I think I'm going to have everyone walk into his office together, take out a pair of scissors and cut our ties. Then throw the cut off part in a pile on his desk.

Oh and do lots of the other things too.
posted by sorindome at 6:35 PM on February 21, 2008


My wife suggests Neuticles.
posted by nebulawindphone at 6:41 PM on February 21, 2008


I'd work up a scenario a few months later where a lady says she's pregnant by him...with the timeline coming after he got snipped.
posted by EastCoastBias at 6:44 PM on February 21, 2008


You could get him a pair of Baoding Balls. Maybe put them in the fridge for a while first?

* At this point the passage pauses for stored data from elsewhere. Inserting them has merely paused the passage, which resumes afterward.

-- ==== Sys2Proof/Syntax.lean ====
section
/-! DEFINITION. The commands of the block: one constructor of `Instr` per row of spec/opcode_table.json (R90). -/

namespace Sys2Proof

/-- The three logical colours (spec/00_scope.md section 5); their codes are in `Colour.code`. -/
inductive Colour where
  | black
  | white
  | grey
deriving DecidableEq, Repr, Inhabited

/-- The causes of the fault (R243). -/
inductive FaultCause where
  | fOpcode
  | fReserved
deriving DecidableEq, Repr, Inhabited

/-- The 23 commands. A 16-bit operand is kept as the word that carried it; what it means as a number is said
in Machine/Operands.lean (R81). Operand order is the assembler's (R94). -/
inductive Instr where
  /-- `SETORIENT sel` (R111). -/
  | setorient (sel : Byte)
  /-- `SETPEN f` (R112). -/
  | setpen (f : Bool)
  /-- `SETINV f` (R113). -/
  | setinv (f : Bool)
  /-- `SELFONT sel` (R114). -/
  | selfont (sel : Byte)
  /-- `SETFSOLID f` (R115). -/
  | setfsolid (f : Bool)
  /-- `SETFSPX v` (R116). -/
  | setfspx (v : Byte)
  /-- `SETFSPY v` (R117). -/
  | setfspy (v : Byte)
  /-- `GETORIENT` (R119). -/
  | getorient
  /-- `SIZEX` (R120). -/
  | sizex
  /-- `SIZEY` (R121). -/
  | sizey
  /-- `GETFONT` (R122). -/
  | getfont
  /-- `FONTMAX` (R123). -/
  | fontmax
  /-- `CHARSZX` (R124). -/
  | charszx
  /-- `RDPIX x, y` (R147). -/
  | rdpix (x y : Word)
  /-- `CLEAR c` (R150). -/
  | clear (c : Colour)
  /-- `POINT x, y, c` (R146). -/
  | point (x y : Word) (c : Colour)
  /-- `LINE x1, y1, x2, y2, c` (R174). -/
  | line (x1 y1 x2 y2 : Word) (c : Colour)
  /-- `DLINE x0, y0, dx, dy, c` (R175). -/
  | dline (x0 y0 dx dy : Word) (c : Colour)
  /-- `RECT x1, y1, x2, y2, c` (R178). -/
  | rect (x1 y1 x2 y2 : Word) (c : Colour)
  /-- `DRECT x0, y0, dx, dy, c` (R179). -/
  | drect (x0 y0 dx dy : Word) (c : Colour)
  /-- `CIRCLE x0, y0, r, c` (R185). -/
  | circle (x0 y0 r : Word) (c : Colour)
  /-- `GTEXT x0, y0, fg, bg, text` (R207); `text` is the list of character codes. -/
  | gtext (x0 y0 : Word) (fg bg : Colour) (text : List Byte)
  /-- `XFER` (R220). -/
  | xfer
deriving DecidableEq, Repr, Inhabited

/-- The formats of R82. -/
inductive Format where
  | z
  | p
  | c
  | q
  | t
deriving DecidableEq, Repr, Inhabited

end Sys2Proof
end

Or even better, have everyone go around with a pair of them and don't let him have a pair all day.

Can't believe no one else thought of that.
posted by slavlin at 7:14 PM on February 21, 2008


A coworker of mine had this done a year or so ago, we replaced his mouse and keyboard with cheap ones, and cut the keyboard in half with a saw, the mouse cable in half, we cut his post-it notes in half, I think we used construction paper to make it look like we had cut his monitor in half, pens and pencils on his desk were cut in half, he had a couple posters/banners on the wall that we folded in half, and I think we did something to his chair as well. He thought it was the funniest thing ever. Well worth the effort!
posted by skrike at 7:24 PM on February 21, 2008


[link to disgusting video removed - lighthearted prank does not equal video of guy chopping his dick off with a knife, thanks.]
posted by jessamyn (staff) at 7:55 PM on February 21, 2008 [4 favorites]


Following along with the scissor suggestions, f you have Kroger supermarkets in your area, you may remember the "Cost Cutter" scissors. (Not sure if they still use them in their promotions.) But some Photoshoppery or other fun may be had with that logo.

At one point, in the '70s or '80s, they actually ran a TV spot with dancing girls dressed as scissors. At the end, they bring their legs together and ... ssssschnip! Unfortunately this seems to be one video that YouTube does not have...
posted by kindall at 8:30 PM on February 21, 2008


Two things. First buy him a bicycle seat.

Don't get him a hooker - merely get him all sorts of classified personals (local papers, craigslist) etc.
posted by filmgeek at 9:02 PM on February 21, 2008


Flyers for adoption agencies.
posted by randomstriker at 10:30 PM on February 21, 2008


Celebrate with oysters and bull fries.
posted by boo_radley at 11:18 PM on February 21, 2008


Barren.
posted by Neale at 12:43 AM on February 22, 2008


Fill his office with hundreds of table-tennis balls, with paper tails attached and unhappy faces on them.

Get reception to call him every few minutes saying it's his sperm calling.

But yeah, as everyone says: think really, really carefully before doing any of this!
posted by dowcrag at 2:46 AM on February 22, 2008 [1 favorite]


Hm, it might be too late, but you could always get a bunch of these (plush sperm) to hang around the office.